By using wildcard symbols (__, a double-underscore), any subset of values occurring in a RHS context can be deferred, in the same spirit as partial function application. When necessary, special brackets (_[…]_) are used to delimit the lexical extent (or context) of the section, although these can usually be omitted (details below). The free section is then a function with arity at least equal to the number of wildcards, and behaves as if a helper function had been defined which shuffled the argument order of the functional expression, turning it into a normal section.

Philosophically, use of this sort of syntax promotes "higher-order programming", since any expression can so easily be made into a function, in numerous ways, simply by replacing parts of it with freesect wildcards. That this is worthwhile is demonstrated by the frequent usefulness of sections.

The complete table of Haskell expression translations probably forms the best set of examples I have to offer. Some other examples, including illustrations of context inferencing:

  map  _[ (+) __ 2 ]_  [1,2,3]  =  [3,4,5]
  map   ( (+) __ 2 )   [1,2,3]  =  [3,4,5]
  zipWith $ f __ $ g __ z       =  zipWith _[ f __ $ g __ z ]_

For a more complex example, consider a situation where some API provides you with the dreaded dreadme function, which you have need of using.
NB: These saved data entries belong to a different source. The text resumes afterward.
/-- States that a run from `s` reaches. -/
inductive Reaches (s : State) : State → Prop where
  | refl : Reaches s s
  | step {a b : State} : Reaches s a → step a = .next b → Reaches s b

/-- A run is safe if it never stops: no state that it reaches ends in a fault or a refusal. -/
def SafeFrom (s : State) : Prop := ∀ a, Reaches s a → ∃ b, step a = .next b

end Sys2Proof.Machine
end

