-- ==== Sys2Proof/Certificates/Slice0/Obligations.lean ====
section
/-! DEFINITION. Sys2Proof/Certificates/Slice0/Obligations.lean: the statements for the provers. -/

open Sys2Proof Sys2Proof.Machine

/-! ### Results of the instructions that only compute -/

/-- R113: the integer operations complete with their results in S(d), zero-extended to the register, and no flag. -/
def Obligations.IntegerResults : Prop :=
  encodeNat (.add 1 1 2) = 0x04081040 ∧
  Scalar3 .add (fun x y => x + y) ∧ Scalar3 .sub (fun x y => x - y) ∧ Scalar3 .mul (fun x y => x * y) ∧
  Scalar3 .mulh (fun x y => BitVec.ofInt 64 (x.toInt * y.toInt / 2 ^ 64)) ∧
  Scalar3 .mulhn (fun x y => BitVec.ofNat 64 (x.toNat * y.toNat / 2 ^ 64)) ∧
  Scalar3 .div (fun x y => if y = 0 then BitVec.allOnes 64 else BitVec.ofInt 64 (x.toInt.tdiv y.toInt)) ∧
  Scalar3 .divn (fun x y => if y = 0 then BitVec.allOnes 64 else BitVec.ofNat 64 (x.toNat / y.toNat)) ∧
  Scalar3 .rem (fun x y => if y = 0 then x else BitVec.ofInt 64 (x.toInt.tmod y.toInt)) ∧
  Scalar3 .remn (fun x y => if y = 0 then x else BitVec.ofNat 64 (x.toNat % y.toNat)) ∧
  Scalar3 .and (fun x y => x &&& y) ∧ Scalar3 .or (fun x y => x ||| y) ∧ Scalar3 .xor (fun x y => x ^^^ y) ∧
  Scalar3 .andn (fun x y => x &&& ~~~y) ∧
  Scalar3 .shl (fun x y => x <<< (y.toNat % 64)) ∧ Scalar3 .shr (fun x y => x >>> (y.toNat % 64)) ∧
  Scalar3 .sra (fun x y => x.sshiftRight (y.toNat % 64)) ∧ Scalar3 .rotr (fun x y => x.rotateRight (y.toNat % 64)) ∧
  Scalar3 .min (fun x y => if x.toInt ≤ y.toInt then x else y) ∧ Scalar3 .max (fun x y => if x.toInt ≤ y.toInt then y else x) ∧
  Scalar3 .minn (fun x y => if x.toNat ≤ y.toNat then x else y) ∧ Scalar3 .maxn (fun x y => if x.toNat ≤ y.toNat then y else x) ∧
  Scalar3 .cmpeq (fun x y => if x = y then 1 else 0) ∧ Scalar3 .cmplt (fun x y => if x.toInt < y.toInt then 1 else 0) ∧
  Scalar3 .cmpltn (fun x y => if x.toNat < y.toNat then 1 else 0) ∧
  Scalar2 .clz (fun x => BitVec.ofNat 64 (leadingZeros x 64)) ∧ Scalar2 .ctz (fun x => BitVec.ofNat 64 (lowestFrom x 0 64)) ∧
  Scalar2 .popc (fun x => BitVec.ofNat 64 (onesIn x 64)) ∧
  (∀ d a w, Computes { reqDA (.sext d a w) d a with legal := decide (w.toNat ≤ 2) } (.sext d a w) fun th =>
    th.setS d (sextTo (th.S a).toNat (8 * 2 ^ w.toNat))) ∧
  (∀ d a w, Computes { reqDA (.zext d a w) d a with legal := decide (w.toNat ≤ 2) } (.zext d a w) fun th =>
    th.setS d (zextTo (th.S a).toNat (8 * 2 ^ w.toNat)))
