-- ==== Sys2Proof/Laws/State.lean ====
section
/-! SUPPORT. Sys2Proof/Laws/State.lean: what each update of the state and of a thread leaves as it is, field by field. -/

namespace Sys2Proof.Machine

set_option Elab.async false
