-- ==== Sys2Proof/Tests/Slice0.lean ====
section
/-! SUPPORT. Sys2Proof/Tests/Slice0.lean: tests. The ill-formed terms that WellFormed refuses, words written out from the encodings,
small steps with values worked out from the spec, and for every statement with hypotheses a state and operands that meet them. -/

set_option Elab.async false

namespace Sys2Proof.Tests

open Sys2Proof Sys2Proof.Machine

/-! ### A state to test in -/

/-- A thread of tenant 1 with registers, alone in slot 0 of core 0, outside any forme. -/
def hand (rs : Map Vec := []) (pl : Nat := 0) : Thread :=
  { setupThread pl with forme := 0, ctx := { (setupThread pl).ctx with regs := rs } }

/-- A hand with another context. -/
def handAt (f : Ctx → Ctx) : Thread := hand.setCtx f

/-- The device with that thread at the instruction `w`: its launch, its tenant and key, and its page in the core's caches. -/
def desk (th : Thread) (w : Nat := 0) : State :=
  let core : Core := { Core.reset with
    imp := [(0, 0xC000), (63, 0xCFFF)], tlb := [{ tenant := 1, base := setupPc, size := 4096, pte := setupPte, dirty := true }],
    l1i := [(cacheTag setupPc 1, BitVec.ofNat 512 w)] }
  let r := State.reset
  { r with
    sched := { r.sched with cur := 0, issue := true }, threads := [(0, th)], cores := [(0, core)],
    tables := { r.tables with tenants := [(1, Tenant.forSetup none)], keys := [(1, { data := 0, tenant := 1 })] },
    work := { r.work with launches := [(launchKey 1 0, setupLaunch)] } }

/-- What lets an instruction execute, as a test. -/
def allowed (q : Req) (s : State) (t : Nat) (th : Thread) : Bool :=
  s.sched.cur == t && s.thread? t == some th && q.legal && !s.paced th && decide (q.level ≤ th.pl) && th.badReg q.regs == none &&
    th.heldBy q == none

theorem may_of {q : Req} {s : State} {t : Nat} {th : Thread} (h : allowed q s t th = true) : MayExecute q s t th := by
  simp only [allowed, Bool.and_eq_true, beq_iff_eq, Bool.not_eq_true', decide_eq_true_eq] at h
  exact ⟨h.1.1.1.1.1.1, h.1.1.1.1.1.2, h.1.1.1.1.2, h.1.1.1.2, h.1.1.2, h.1.2, h.2⟩

/-- The hypotheses of a clause can all be met: the instruction may execute, and `P` holds of the state and the thread at its start. -/
def Meets (q : Req) (P : State → Nat → Thread → Prop) : Prop :=
  ∃ s t th, MayExecute q s t th ∧ P (s.begun t th q) t (s.runner t th q)

theorem meets_when {q : Req} {P : State → Nat → Thread → Prop} {s : State} {th : Thread} (h : allowed q s 0 th = true)
    (c : th.casts = false ∨ th.sent ≠ 0) (m : th.ctx.mskd = false) (p : P s 0 th) : Meets q P := by
  have b : s.begun 0 th q = s := by rcases c with c | c <;> simp [State.begun, State.sendAhead, c]
  have r : s.runner 0 th q = th := by
    unfold State.runner
    rw [b, (may_of h).live]
    simp [Thread.counted, m]
  exact ⟨s, 0, th, may_of h, by rw [b, r]; exact p⟩

/-- What a clause asks of the thread in slot 0, as a test. -/
def meet (q : Req) (P : State → Nat → Thread → Prop) [∀ s t v, Decidable (P s t v)] (s : State) (th : Thread) : Bool :=
  allowed q s 0 th && (!th.casts || th.sent != 0) && !th.ctx.mskd && decide (P s 0 th)

/-- `Meets`, in a state with a thread in slot 0 that has no word to send and is in no masked section. -/
theorem meets {q : Req} {P : State → Nat → Thread → Prop} [∀ s t v, Decidable (P s t v)] (s : State) (th : Thread)
    (h : meet q P s th = true := by decide +kernel) : Meets q P := by
  simp only [meet, Bool.and_eq_true, Bool.or_eq_true, bne_iff_ne, Bool.not_eq_true', decide_eq_true_eq] at h
  exact meets_when h.1.1.1 h.1.1.2 h.1.2 h.2

/-- `meets` for a thread alone at the desk. -/
theorem here {q : Req} {P : State → Nat → Thread → Prop} [∀ s t v, Decidable (P s t v)] (th : Thread)
    (h : meet q P (desk th) th = true := by decide +kernel) : Meets q P := meets (desk th) th h

/-- Some state meets a premise that can be tested. -/
theorem found {P : State → Prop} [∀ s, Decidable (P s)] (s : State) (h : decide (P s) = true := by decide +kernel) : ∃ s, P s :=
  ⟨s, of_decide_eq_true h⟩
The example is designed to show that you can really put the __'s anywhere on a RHS that an expression can go.

  {-# LANGUAGE FreeSections #-}  -- use "{- #" if compiling with ghc -F

  tableA = [ [1,2,3], [4,5], [6,7,8,9] ]
  tableB = [ [9,8,7], [6,5], [4,3,2,1] ]

  data D a = D Int [a]

  v = map3  ( dreadme tableA __ (repeat True,__) (D __ [(+),(*)]) )
            [tableA,tableB]
            [0..]
            [-1,1]

FreeSect rewrites the RHS of v (where fs0…fs2 must be fresh identifiers) to:

  v = map3  (\ fs0 fs1 fs2 -> dreadme tableA fs0 (repeat True,fs1) (D fs2 [(+),(*)]) )
            [tableA,tableB]
            [0..]
            [-1,1]

(Here is the rest of the code to make a closed module.)
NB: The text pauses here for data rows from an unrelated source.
-- ==== Sys2Proof/Machine/Step.lean ====
section
/-! DEFINITION. One step of the machine: the command at the front of the queue is taken and run. -/

namespace Sys2Proof.Machine

/-- The command at the front of the queue runs on the state with the rest of the queue. On an empty queue the block
idles: nothing changes (DESIGN CHOICE, log entry 2). Time passes only as the commands that are expiries (log entry 4). -/
def step (s : State) : Host.Outcome State Fault Refusal :=
  match s.pending with
  | [] => .next s
  | c :: rest => exec c { s with pending := rest }

/-- The state with the command that a word spells put at the front of its queue; unchanged where the word spells none. -/
def State.withFetchWord (s : State) (nbits w : Nat) : State :=
  match Sys2Proof.decodeTableWord nbits w with
  | some c => { s with pending := c :: s.pending }
  | none => s

end Sys2Proof.Machine
end

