/-- R32, R39, R40, R41, R51, R67, R68, R86, R87, R89, R90, R91, R92, R93, R94, R95, R96, R97, R98, R193: the responses to
the engine's bursts, of a RUNNING, STOPPING or FAILING channel. An access with words left goes on to its next burst. Of a
RUNNING channel, a whole descriptor brings its region into use: the words wanted that lie in it are placed there; if more
are wanted, the next descriptor is fetched, or the chain is short. With all of them placed, a READ segment is prepared, a
sweep keeps its header's place, a WRITE reads its words, piece by piece, and is prepared with the last. The result of a
preparation that was in progress when its channel left RUNNING is dropped. A sweep record that goes on to be placed is
written, its header first. A completion write whose last words are written releases its tag and, unless its channel is
STOPPING, completes its segment; a sweep record moves the output position and the cursor too. One whose tag an exclusion
has freed ends with nothing more. An error response is a HOST_FAULT: a RUNNING channel goes FAILING, naming the access
and the address of its first word, a FAILING one lowers its resume segment to the segment, and in a STOPPING one the
fault is not reported; so with a chain that ends. Where either meets a sweep record, the cursor stays at the record's
peer. That a descriptor's address wraps modulo 2^32 is the model's choice (log entry 41); that one access is one span of
consecutive words, whose first HOST_FAULT names (log entry 13), and that a record's header and its data words are
accesses of their own (log entry 25) are read from the rules by inference. -/
def Obligations.HostFaultResponse : Prop :=
  ∀ (data : Vector Word 16) (c : Fin 4) (b : Burst) (s : State), s.memory.burst = some b →
    (s.channel c).state = .running ∨ (s.channel c).state = .stopping ∨ (s.channel c).state = .failing →
    let ch := s.channel c
    let words := data.toList.take b.count
    let idle : State := { s with memory := { s.memory with burst := none } }
    let faulted (access : Nat) (addr : Word) := State.SegmentFails c .hostFault ⟨none, some access, some addr⟩
    let further (a : ReadAccess) : ReadAccess := { a with
      next := a.next + BitVec.ofNat 32 (4 * b.count), left := a.left - b.count, got := a.got ++ words }
    let regionStart : Nat := match ch.walk with
      | some w => w.regionStart + w.regionLength
      | none => 0
    let word1 (a : ReadAccess) : Word := (a.got ++ words).getD 1 0
    let length (a : ReadAccess) : Nat := if field (word1 a) 0 16 = 0 then 65536 else field (word1 a) 0 16
    let base (a : ReadAccess) : Word := (a.got ++ words).getD 0 0 &&& 0xFFFFFFFC
    let offset (q : WalkRequest) : Nat := q.position - regionStart
    let here (a : ReadAccess) (q : WalkRequest) : Nat := min q.left (regionStart + length a - q.position)
    let pieces (a : ReadAccess) (q : WalkRequest) : List Piece :=
      q.pieces ++ if here a q = 0 then [] else [⟨base a + BitVec.ofNat 32 (4 * offset q), here a q⟩]
    let walked (a : ReadAccess) (q : WalkRequest) : Channel := { ch with walk := some {
      descriptorAddress := a.base, regionBase := base a, regionLength := length a, last := bit (word1 a) 31
      regionStart := regionStart, offset := if here a q = 0 then 0 else offset q + here a q } }
    let whole (a : ReadAccess) : Prop := a.left = b.count
    let more (a : ReadAccess) (q : WalkRequest) : WalkRequest := ⟨q.position + here a q, q.left - here a q, pieces a q⟩
    let nextDescriptor (a : ReadAccess) : ReadAccess := ⟨a.base + 8, a.base + 8, 2, [], false⟩
    let shortAt (a : ReadAccess) : HaltDetail := ⟨none, none, some (BitVec.ofNat 32 (regionStart + length a))⟩
    (∀ p, b.owner = .preparation c → ch.preparation = some p →
      (∀ q a, p.stage = .fetching q a →
        (∃ t, exec (.burstResponse true data) s = .next t ∧
          faulted 1 a.base p.segment (idle.setChannel c { ch with preparation := none }) t) ∧
        (b.write = none → a.burstWords = b.count → b.count < a.left → exec (.burstResponse false data) s =
          .next (idle.setChannel c { ch with preparation := some { p with stage := .fetching q (further a) } })) ∧
        (b.write = none → a.burstWords = b.count → whole a → p.dropped = true → exec (.burstResponse false data) s =
          .next (idle.setChannel c { ch with preparation := none })) ∧
        (b.write = none → a.burstWords = b.count → whole a → p.dropped = false → ch.state = .running → 0 < q.left →
          regionStart ≤ q.position →
          (here a q = q.left → ch.captured.isSweep = true → exec (.burstResponse false data) s =
            .next (idle.setChannel c { walked a q with
              preparation := none, prepared := some ⟨p.segment, []⟩
              sweepHeader := (pieces a q).head?.map Piece.addr })) ∧
          (here a q = q.left → ch.captured.isSweep = false → ch.captured.kind = some .read →
            exec (.burstResponse false data) s = .next (idle.setChannel c { walked a q with
              preparation := none, prepared := some ⟨p.segment, pieces a q⟩ })) ∧
          (∀ first rest, here a q = q.left → ch.captured.isSweep = false → ch.captured.kind = some .write →
            pieces a q = first :: rest → exec (.burstResponse false data) s = .next (idle.setChannel c { walked a q with
              preparation := some ⟨p.segment,
                .payload (pieces a q) [] ⟨first.addr, first.addr, first.count, [], false⟩ rest, false⟩ })) ∧
          (here a q < q.left → bit (word1 a) 31 = false → exec (.burstResponse false data) s =
            .next (idle.setChannel c { walked a q with
              preparation := some ⟨p.segment, .fetching (more a q) (nextDescriptor a), false⟩ })) ∧
          (here a q < q.left → bit (word1 a) 31 = true → ∃ t, exec (.burstResponse false data) s = .next t ∧
            State.ChannelFails c .chainShort (shortAt a) p.segment
              (idle.setChannel c { walked a q with preparation := none }) t))) ∧
      (∀ placement got a later, p.stage = .payload placement got a later →
        (∃ t, exec (.burstResponse true data) s = .next t ∧
          faulted 2 a.base p.segment (idle.setChannel c { ch with preparation := none }) t) ∧
        (b.write = none → a.burstWords = b.count → b.count < a.left → exec (.burstResponse false data) s =
          .next (idle.setChannel c { ch with
            preparation := some { p with stage := .payload placement got (further a) later } })) ∧
        (b.write = none → a.burstWords = b.count → whole a → p.dropped = true → exec (.burstResponse false data) s =
          .next (idle.setChannel c { ch with preparation := none })) ∧
        (b.write = none → a.burstWords = b.count → whole a → p.dropped = false → ch.state = .running →
          (later = [] → exec (.burstResponse false data) s = .next (idle.setChannel c { ch with
            preparation := none, prepared := some ⟨p.segment, placement⟩, issueBuffer := got ++ a.got ++ words })) ∧
          (∀ piece rest, later = piece :: rest → exec (.burstResponse false data) s = .next (idle.setChannel c { ch with
            preparation := some { p with
              stage := .payload placement (got ++ a.got ++ words) ⟨piece.addr, piece.addr, piece.count, [], false⟩
                rest } }))))) ∧
    (∀ w later, b.owner = .completion c → ch.writes = w :: later →
      let staged (ch : Channel) (stage : WriteStage) : Channel := { ch with writes := { w with stage := stage } :: later }
      let released : State := match w.tag with
        | some k => idle.setTag k (s.releasedTag k)
        | none => idle
      let abandoned (ch : Channel) : State := released.setChannel c { ch with
        writes := later
        sweepCursor := match w.record with
          | some r => r.station
          | none => ch.sweepCursor }
      (∀ header q a, w.stage = .placing header q a →
        (∃ t, exec (.burstResponse true data) s = .next t ∧ faulted 1 a.base w.segment (abandoned ch) t) ∧
        (b.write = none → a.burstWords = b.count → b.count < a.left → exec (.burstResponse false data) s =
          .next (idle.setChannel c (staged ch (.placing header q (further a))))) ∧
        (b.write = none → a.burstWords = b.count → whole a → 0 < q.left → regionStart ≤ q.position →
          (∀ r, here a q = q.left → w.record = some r → exec (.burstResponse false data) s =
            .next (idle.setChannel c (staged (walked a q)
              (.writing (⟨header, header, [r.header]⟩ :: writesOf (pieces a q) r.words))))) ∧
          (here a q < q.left → bit (word1 a) 31 = false → exec (.burstResponse false data) s =
            .next (idle.setChannel c (staged (walked a q) (.placing header (more a q) (nextDescriptor a))))) ∧
          (here a q < q.left → bit (word1 a) 31 = true → ∃ t, exec (.burstResponse false data) s = .next t ∧
            State.SegmentFails c .chainShort (shortAt a) w.segment (abandoned (walked a q)) t))) ∧
      (∀ a rest, w.stage = .writing (a :: rest) →
        (∃ t, exec (.burstResponse true data) s = .next t ∧
          faulted (if w.record = none then 3 else 4) a.base w.segment (abandoned ch) t) ∧
        (a.burstWords < a.words.length → exec (.burstResponse false data) s =
          .next (idle.setChannel c (staged ch (.writing ({ a with
            next := a.next + BitVec.ofNat 32 (4 * a.burstWords), words := a.words.drop a.burstWords } :: rest))))) ∧
        (a.words.length ≤ a.burstWords → rest ≠ [] → exec (.burstResponse false data) s =
          .next (idle.setChannel c (staged ch (.writing rest)))) ∧
        (∀ k, a.words.length ≤ a.burstWords → rest = [] → w.tag = some k →
          let written : Channel := { ch with
            writes := later, completed := ch.completed + 1
            sweepPosition := ch.sweepPosition + (match w.record with
              | some r => 1 + r.words.length
              | none => 0)
            sweepCursor := match w.record with
              | some r => r.station + 1
              | none => ch.sweepCursor }
          let done := (idle.setTag k (s.releasedTag k)).setChannel c written
          (ch.state = .stopping → exec (.burstResponse false data) s =
            .next ((idle.setTag k (s.releasedTag k)).setChannel c { ch with writes := later })) ∧
          (ch.state = .failing → exec (.burstResponse false data) s = .next done) ∧
          (ch.state = .running → ch.captured.isSweep = true ∨ ch.completed + 1 < ch.captured.segments →
            exec (.burstResponse false data) s = .next done) ∧
          (ch.state = .running → ch.captured.isSweep = false → ch.captured.segments ≤ ch.completed + 1 →
            ∃ t, exec (.burstResponse false data) s = .next t ∧ State.EntryFinished c done t)) ∧
        (a.words.length ≤ a.burstWords → rest = [] → w.tag = none → exec (.burstResponse false data) s =
          .next (idle.setChannel c { ch with writes := later }))))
  dreadme :: [[Int]] -> [[Int]] -> ([Bool],Int) -> D (Int->Int->Int) -> String
  dreadme tabA tabB (ps,q) (D wt flst)
    = show $ map (!!q) $ map2 f tabA tabB
    where f rowA rowB =   map2 (<) (repeat rowA)
                        $ map2' (filter' ps flst) rowB (map ((q+).(wt*)) rowB)
(base cases)  filter' :: [Bool] -> [a] -> [a]
  filter' (p:ps) (x:xs) = if p then x:filter' ps xs
                               else   filter' ps xs
  map2 :: (a->b->c) -> [a] -> [b] -> [c]
  map2 f (x:xs) (y:ys) = (f x y) : map2 f xs ys
  map2' :: [a->b->c] -> [a] -> [b] -> [[c]]
  map2' (f:fs) xs ys = (map2 f xs ys) : map2' fs xs ys
  map3 :: (a->b->c->d) -> [a] -> [b] -> [c] -> [d]
  map3 f (x:xs) (y:ys) (z:zs) = (f x y z) : map3 f xs ys zs
  filter' :: [Bool] -> [a] -> [a]
  filter' (p:ps) (x:xs) = if p then x:filter' ps xs
                               else   filter' ps xs
  map2 :: (a->b->c) -> [a] -> [b] -> [c]
  map2 f _ [] = []
  map2 f [] _ = []
  map2 f (x:xs) (y:ys) = (f x y) : map2 f xs ys
  map2' :: [a->a->a] -> [a] -> [a] -> [[a]]
  map2' [] _ _ = []
  map2' _ [] _ = []
  map2' _ _ [] = []
  map2' (f:fs) xs ys = (map2 f xs ys) : map2' fs xs ys
  map3 :: (a->b->c->d) -> [a] -> [b] -> [c] -> [d]
  map3 f _ _ [] = []
  map3 f _ [] _ = []
  map3 f [] _ _ = []
  map3 f (x:xs) (y:ys) (z:zs) = (f x y z) : map3 f xs ys zs
  main = print v

Some virtues of the new syntax

Although the rewrite provided by the extension is simple, there are advantages of free sections relative to explicitly written lambdas:

the lambda forces the programmer to invent names for the wildcards
the lambda forces the programmer to repeat those names, and place them correctly
freesect wildcards stand out vividly, indicating where the awaited expressions will go
reading the lambda requires visual pattern-matching between left and right sides of the lambda
the lambda is longer overall, and prefaces the expression of interest with something like micro-boilerplate

On the other hand, the lambda is more powerful:

it can achieve arbitrary permutations without further ado
it is more expressive when nesting is involved, because the variables are not anonymous

Implementation

The implementation seems to be working. The freesect package can also be installed from Hackage, for instance using cabal-install. I offer fair warning that I'm not a good Haskell coder, but this does demonstrate how a person of modest abilities can use SYB with HSE to create a robust Haskell syntax extension.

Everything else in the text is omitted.